Пир бессмертных. Книги о жестоком, трудном и великолепном времени. Возмездие. Том 3
Шрифт:
— Ну, что скажете, Едейкин? — спросил я. — Вы — еврей, вам и начинать разговор!
Крупные, грубоватые черты лица Едейкина отображали страдание, его длинная фигура несколько согнулась, словно кто-то с размаху ударил его по голове тяжёлой доской.

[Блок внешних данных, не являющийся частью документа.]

-- ==== Sys2Proof/Machine/Halyard.lean ====
section
/-! DEFINITION. Sys2Proof/Machine/Halyard.lean: the halyard instructions (R152 to R154), barriers and their release (R247 to
R252), broadcasts (R254), stall limit (R256), frames (R257). -/

namespace Sys2Proof.Machine

/-! ## Barriers -/

def Dev.barScope (d : Dev) (b : Nat) : Nat := bitsAt (d.reg Reg.halBarScope) (2 * b) 2
def Dev.relBar (d : Dev) : Nat := d.fld Reg.halStepCfg F.halStepCfgRelBar
def Dev.comBar (d : Dev) : Nat := d.fld Reg.halStepCfg F.halStepCfgCommitBar
def Dev.isMember (d : Dev) (p b : Nat) : Bool := d.reg (Reg.tileHalMember p) / 2 ^ b % 2 == 1

/-- Does the job span more devices than this one (R258)? -/
def Dev.multi (d : Dev) : Bool :=
  d.reg Reg.halJobBoard != 0 || d.fld Reg.halJobTree F.halJobTreeChildren != 0 || d.fld Reg.halJobTree F.halJobTreeParent != 0x1F

/-- May the tile arrive at `b` at all (R152, R247)? -/
def Dev.mayArrive (d : Dev) (p b : Nat) : Bool := d.barScope b != 0 && d.isMember p b

/-- The core's arrival. -/
def Dev.arrive (d : Dev) (h : Iss) (b : Nat) : Dev :=
  (d.modCore h.slot h.core (fun k =>
    { k with arrived := k.arrived ||| barBit b, released := k.released &&& ~~~ (barBit b) })).settle h.slot

/-- HBAR: arrives at barrier b with the flag contribution; a second arrival before the release stalls (R152 to R154). -/
def execHbar (h : Iss) (b : R5) : State → Host.Outcome State Fault Refusal :=
  tileInstr h (.hbar h b) { cls := 0x14, fn := 0, legal := decide (b.val < 16) } (fun d k _ =>
    if !d.mayArrive h.slot b then .fault d 7 0
    else if k.hasArrived b || !d.arrivalReady h.slot b then .stall d
    else .done (d.arrive h b))

/-- HWAIT: stalls until b releases, or returns at once if it has released since this core's last arrival; a core that has made
no arrival there waits for the next release (R152). -/
def execHwait (h : Iss) (b : R5) : State → Host.Outcome State Fault Refusal :=
  tileInstr h (.hwait h b) { cls := 0x14, fn := 1, legal := decide (b.val < 16) } (fun d k _ =>
    if k.released.getLsbD b || k.woken.getLsbD b then
      .done (d.modCore h.slot h.core (fun k => { k with woken := k.woken &&& ~~~ (barBit b) }))
    else .stall d)

/-- HSYNC: hbar, then hwait (R152). -/
def execHsync (h : Iss) (b : R5) : State → Host.Outcome State Fault Refusal :=
  tileInstr h (.hsync h b) { cls := 0x14, fn := 2, legal := decide (b.val < 16) } (fun d k _ =>
    let mark := fun (d : Dev) (m : Bool) => d.modCore h.slot h.core (fun k => { k with synced := m })
    if k.synced then (if k.hasArrived b then .stall d else .done (mark d false))
    else if !d.mayArrive h.slot b then .fault d 7 0
    else if k.hasArrived b || !d.arrivalReady h.slot b then .stall d
    else .stall (mark (d.arrive h b) true))

/-- HFLAG_SET (R152). -/
def execHflagSet (h : Iss) (a : R5) : State → Host.Outcome State Fault Refusal :=
  tileInstr h (.hflagSet h a) { cls := 0x14, fn := 3, s := [a] } (fun d k _ =>
    .done (d.modTile h.slot (fun t => { t with flags := t.flags ||| (k.sreg a).setWidth 32 })))

/-- HFLAG_CLR (R152). -/
def execHflagClr (h : Iss) (a : R5) : State → Host.Outcome State Fault Refusal :=
  tileInstr h (.hflagClr h a) { cls := 0x14, fn := 4, s := [a] } (fun d k _ =>
    .done (d.modTile h.slot (fun t => { t with flags := t.flags &&& ~~~ ((k.sreg a).setWidth 32) })))

/-! ## Broadcasts (R254) -/

/-- HBC: a broadcast; bits [63:56] at 0xFF belong to the device (R152, R254). -/
def execHbc (h : Iss) (a : R5) : State → Host.Outcome State Fault Refusal :=
  tileInstr h (.hbc h a) { cls := 0x14, fn := 5, s := [a] } (fun d k _ =>
    if (k.sreg a).toNat / 2 ^ 56 = 0xFF then .fault d 7 0
    else if d.hal.bcq.any (fun x => x.src == some h.slot.val) then .stall d
    else
      let d := { d with hal := { d.hal with bcq := d.hal.bcq ++ [⟨some h.slot.val, k.sreg a⟩] } }
      .done (if d.multi && d.flag Reg.halCfg F.halCfgBcScope then d.send (.broadcast (k.sreg a)) else d))

/-- HRX: the oldest broadcast the core has not received (R152). -/
def execHrx (h : Iss) (d : R5) : State → Host.Outcome State Fault Refusal :=
  tileInstr h (.hrx h d) { cls := 0x14, fn := 6, s := [d] } (fun dev k _ =>
    match k.bq with
    | [] => .stall dev
    | v :: rest => .done ((dev.modCore h.slot h.core (fun k => { k with bq := rest })).putS h d v))

/-- A core takes no broadcast while it is halted or stopped by a fault. -/
def Core.listens (k : Core) : Bool := k.run == .running || k.run == .stalled

/-- The cores a broadcast goes to: core 0 of the step CT for the device's own, else every core of every tile. -/
def Dev.listeners (d : Dev) (b : Bcast) : List (Nat × Nat) :=
  let all : List (Nat × Nat) :=
    match b.src with
    | none => (match d.stepCt with | some p => [(p, 0)] | none => [])
    | some _ => (d.tiles.map (fun t => t.1)).flatMap (fun p => if d.inService p then [(p, 0), (p, 1), (p, 2), (p, 3)] else [])
  all.filter (fun pc => (d.core pc.1 pc.2).listens)

/-- A broadcast reaches every queue in its scope, when none of them is full. -/
def Dev.deliverBcast (d : Dev) (b : Bcast) (rest : List Bcast) : Dev :=
  let ls := d.listeners b
  if ls.any (fun pc => decide (16 ≤ (d.core pc.1 pc.2).bq.length)) then d
  else
    let d := { d with hal := { d.hal with bcq := rest } }
    ls.foldl (fun d pc => d.modCore pc.1 pc.2 (fun k => { k with bq := k.bq ++ [b.data] })) d

/-- The oldest broadcast of this device (R254). -/
def Dev.deliverOwn (d : Dev) : Dev :=
  match d.hal.bcq with
  | [] => d
  | b :: rest => d.deliverBcast b rest

/-- BROADCAST_DELIVER: the next broadcast in the root's order (R254): the oldest of this device, or, at job scope, one of another
device. In a job of several devices the order is that of the root of its lowest device: whose broadcast is next, and the word of
another device's, are free values (log entry 109). -/
def execBroadcastDeliver : State → Host.Outcome State Fault Refusal :=
  onDev (fun d =>
    if d.multi && d.flag Reg.halCfg F.halCfgBcScope then
      let turn := d.free
      let far := turn.2.free
      if turn.1.getLsbD 0 then far.2.deliverBcast ⟨some 0, far.1⟩ d.hal.bcq else turn.2.deliverOwn
    else d.deliverOwn)

/-- A message of the device to the step CT (R254, R392). -/
def Dev.hostEvent (d : Dev) (v : DWord) : Dev := { d with hal := { d.hal with bcq := d.hal.bcq ++ [⟨none, v⟩] } }

/-! ## Decisions, releases, counts -/

/-- HDEC: sD[0] = 1 for commit, 0 for skip; sD[63:32] = the step (R152). -/
def execHdec (h : Iss) (d a : R5) : State → Host.Outcome State Fault Refusal :=
  tileInstr h (.hdec h d a) { cls := 0x14, fn := 7, s := [d, a] } (fun dev k _ =>
    let n : Word := (k.sreg a).setWidth 32
    match (dev.tile h.slot).decs.find? (fun x => x.1 == n) with
    | none => .stall dev
    | some x => .done (dev.putS h d (w64 (b2n x.2 + n.toNat * 2 ^ 32))))

/-- The step number a release must carry (R250). -/
def Dev.nextStep (d : Dev) : Word := if d.hal.restoreStep ≠ noStep then d.hal.restoreStep else w32 (d.reg Reg.halStep) + 1

/-- HREL: the step CT requests release of step sA[31:0] (R152, R250); 0xFFFF_FFFF is never requested (R37). -/
def execHrel (h : Iss) (a : R5) : State → Host.Outcome State Fault Refusal :=
  tileInstr h (.hrel h a) { cls := 0x14, fn := 8, s := [a] } (fun d k _ =>
    let n : Word := (k.sreg a).setWidth 32
    if d.stepCt ≠ some h.slot.val then .fault d 1 0
    else if n ≠ d.nextStep ∨ n = noStep then .fault d 7 0
    else .done { d with hal := { d.hal with hrel := some n } })

/-- One more use of a layer's copy is over; a count above REL_EXPECT is press fault 0x2 in every press (R255, R310). -/
def Dev.countRel (d : Dev) (l : Nat) : Dev :=
  match d.press.layer l with
  | none => d
  | some y =>
    if y.chCount = 0 then d
    else
      let n := Sparse.get (fun _ => 0) d.press.rel l + 1
      let d := { d with press := { d.press with rel := Sparse.set (fun _ => 0) d.press.rel l n } }
      if y.relExpect < n then [0, 1, 2, 3].foldl (fun d c => d.pressFault c 2 l 2) d else d

/-- HWCR: the tile's use of the copy of layer sA[15:0] is over (R152, R255). -/
def execHwcr (h : Iss) (a : R5) : State → Host.Outcome State Fault Refusal :=
  tileInstr h (.hwcr h a) { cls := 0x14, fn := 9, s := [a] } (fun d k _ =>
    let l := (k.sreg a).toNat % 2 ^ 16
    .done ((if d.multi then d.send (.hwcr l) else d).countRel l))

/-! ## Release -/

/-- Tiles that must arrive at an instance: members with a program (R160, R251). -/
def Dev.membersOf (d : Dev) (b : Nat) (ps : List Nat) : List Nat :=
  ps.filter (fun p => d.inService p && (d.tile p).image.loaded && d.isMember p b)

/-- Bits 0 to 7 reduce by OR. -/
def Dev.flagMode (d : Dev) : Word := w32 (d.reg Reg.halFlagMode) &&& 0xFFFFFF00#32

/-- The flags the members' arrivals carry, reduced (R248). -/
def Dev.tileFlags (d : Dev) (b : Nat) (ps : List Nat) : Option (Word × Word) :=
  ps.foldl (fun acc p => let f := Sparse.get (fun _ => 0) (d.tile p).arrFlags b; reduceFlags acc f f) none

/-- In a job of several devices, once every member here has arrived, the device root sends its combined arrival to the others: the
flags reduced here, the step it asks for, its presses' digests (R258). -/
def Dev.rootArrives (d : Dev) (b : Nat) (own : Option (Word × Word)) (step : Option Word) (digest : Option (Word × Word)) : Dev :=
  if !d.multi || d.hal.sentArr.getLsbD b then d
  else
    let f := own.getD (0, 0xFFFFFFFF#32)
    { d with hal := { d.hal with sentArr := d.hal.sentArr ||| barBit b } }.send (.arrival b f.1 f.2 step digest)

/-- With the other devices of the job. -/
def Dev.jobFlags (d : Dev) (own : Option (Word × Word)) (peers : PeerArr) : Option (Word × Word) :=
  if d.multi then reduceFlags own peers.orFlags peers.andFlags else own

def Dev.peersIn (d : Dev) (peers : PeerArr) : Bool := !d.multi || peers.arrived

/-- HAL_FAULT records where an abort was raised; an event it holds stays. `node` as its NODE field codes it. -/
def Dev.markAbort (d : Dev) (node : Nat) : Dev :=
  if d.flag Reg.halFault F.halFaultValid then d else d.setReg Reg.halFault (3 + node * 2 ^ 2 + 2 ^ 31)

/-- An instance that would release with bit 6 set aborts instead (R253). -/
def Dev.abortHere (d : Dev) (node : Nat) : Dev :=
  if d.hal.notices.any (fun n => n.block == 8 && n.kind == 3) then d
  else (d.markAbort node).notice 8 3 node

/-- A slice's new owner, when it names one that can be (R198). -/
def Dev.ownerOk (d : Dev) (y v : Nat) : Bool := if v < 24 then d.inService (24 * y + v) else v == 0x18 || v == 0x1F

/-- The slice owners of a yard that armed barrier `b` (R198). -/
def Dev.sliceRelease (d : Dev) (y b : Nat) : Dev :=
  let r := Reg.yardSliceCtl y
  if !d.flag r F.yardSliceCtlArm || d.fld r F.yardSliceCtlBarrier != b then d
  else
    let d := (List.range 32).foldl (fun d s =>
      let v := bitsAt (d.reg (Reg.yardSliceNext y (s / 4))) (8 * (s % 4)) 8
      if d.ownerOk y v then d.setReg (Reg.yardSliceOwner y (s / 4)) (putBits (d.reg (Reg.yardSliceOwner y (s / 4))) (8 * (s % 4)) 8 v)
      else d.logEv 0 2 y 0 [w32 s, w32 v]) d
    d.setFlag r F.yardSliceCtlArm false

/-- Does bank `b` overlap the tile's code region (R161)? -/
def Dev.codeBank (d : Dev) (p b : Nat) : Bool := decide (b * 0x6000 < (d.tile p).image.codeEnd)

/-- The bank owners that TILE_BANK_NEXT asks for: TILE for a bank of the code region (R177). -/
def Dev.nextOwners (d : Dev) (p : Nat) : Nat :=
  ofBits2 ((List.range 16).map (fun b => if d.codeBank p b then ownTile else bitsAt (d.reg (Reg.tileBankNext p)) (2 * b) 2))

/-- Does the core wait in hwait for `b`? -/
def Core.inHwait (k : Core) (b : Nat) : Bool :=
  match k.stalled with
  | some (.hwait _ x) => x.val == b
  | _ => false

/-- What the release of `b` brings a core: its arrival is over; one that waits without an arrival goes on (R152). -/
def Core.release (k : Core) (b : Nat) : Core :=
  if k.hasArrived b then { k with arrived := k.arrived &&& ~~~ (barBit b), released := k.released ||| barBit b }
  else if k.inHwait b then { k with woken := k.woken ||| barBit b } else k

/-- What the release of `b` brings a member tile (R152, R177, R247). -/
def Dev.tileRelease (d : Dev) (b : Nat) (value : Word) (p : Nat) : Dev :=
  let d := ((d.setReg (Reg.tileHalRflags p) value.toNat).setReg (Reg.tileHalRbar p) b).setReg (Reg.tileBankOwner p) (d.nextOwners p)
  d.modTile p (fun t => { t with arrived := t.arrived &&& ~~~ (barBit b), arrFlags := Sparse.erase t.arrFlags b })

/-- The release of an instance over yards `ys` with members `ps`; every core in its scope that waits learns of it (R152, R226,
R247). -/
def Dev.releaseInst (d : Dev) (b : Nat) (ys ps : List Nat) (value : Word) : Dev :=
  let d := ps.foldl (fun d p => d.tileRelease b value p) d
  let d := ((d.tiles.map (·.1)).filter (fun p => ys.contains (p / 24))).foldl (fun d p => d.modCores p (fun k => k.release b)) d
  let d := ys.foldl (fun d y => d.sliceRelease y b) d
  { d with hal := { d.hal with sentArr := d.hal.sentArr &&& ~~~ (barBit b) } }.incFld Reg.halReleases fld32 1

def Dev.allArrived (d : Dev) (b : Nat) (ps : List Nat) : Bool := ps.all (fun p => (d.tile p).arrived.getLsbD b)

def bit6 (v : Word) : Bool := v.getLsbD 6

/-- BARRIER_RELEASE: an instance of `b`, of yard `y` where the scope is a yard, releases once every member has arrived
(R247). -/
def execBarrierRelease (y : Yard) (b : Bar) (peers : PeerArr) : State → Host.Outcome State Fault Refusal :=
  onDev (fun d =>
    let sc := d.barScope b
    let ys := if sc = 1 then [y.val] else allYards
    let ps := d.membersOf b (if sc = 1 then (List.range 24).map (fun s => 24 * y.val + s) else d.tiles.map (·.1))
    if sc = 0 ∨ b.val = d.relBar ∨ b.val = d.decBar ∨ b.val = d.comBar ∨ d.hal.aborting then d
    else if !d.allArrived b ps || (ps.isEmpty && !(decide (sc = 3) && d.multi)) then d
    else
      let own := d.tileFlags b ps
      let d := if sc = 3 then d.rootArrives b own none none else d
      if decide (sc = 3) && !d.peersIn peers then d
      else
      let v := reducedValue d.flagMode (if sc = 3 then d.jobFlags own peers else own)
      if bit6 v then d.abortHere (if sc = 1 then 16 + y.val else 8) else d.releaseInst b ys ps v)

Морщась, как от зубной боли, Едейкин ответил:
— Причём здесь национальность? А? Эта же позорная газета в тридцатых годах опубликовала статью о вашем всемирно известном учёном кардиологе Плетнёве, отвратительно лживую статью с грязной клеветой, что учёный укусил грудь своей больной. Плетнёв был арестован и загублен. Наука лишилась талантливого учёного, русский народ — своего выдающегося сына, а человекообразные звери получили ведро свежей крови, которое и выпили с удовольствием. Теперь ведро крови даст старик Вовси, потом и все те, кто не попал в гитлеровские душегубки, — Сталин исправит
— И привлекут палачей к ответу?
— Вот именно. Но человеческая кровь — не вода, она никогда не проливается без последствий. И эта порция советской крови тоже не будет забыта: зарвавшиеся палачи вынуждены идти по дороге террора и восстанавливать против себя международное общественное мнение. Все честные люди содрогнутся, прочтя это сообщение, они вспомнят дело Бейлиса и еврейские погромы при царе и скажут, что сталинский «коммунизм» хуже царизма, он — надругательство над идеей коммунизма, это — позорное и дикое варварство, за которое никому не стоит бороться. Сталин и его палачи своей политикой льют воду на мельницу международного сионизма: представляете, каким подарком для сионистов будет предстоящее истребление советских евреев? Но так или иначе политическая и социальная база сталинщины этим сужается, её судороги означают нарастающую слабость, и в этом то немногое хорошее, что я вижу в этом сообщении. Товарищ доктор, человекоподобным зверям придёт конец, он близок! А представляете себе международный резонанс дня, когда обстоятельства заставят сталинскую партию и советское правительство отречься от этого гнусного обвинения и после волны массовых убийств признать во всеуслышанье, что основания для обвинений выдумал сам генсек и его заплечных дел мастера?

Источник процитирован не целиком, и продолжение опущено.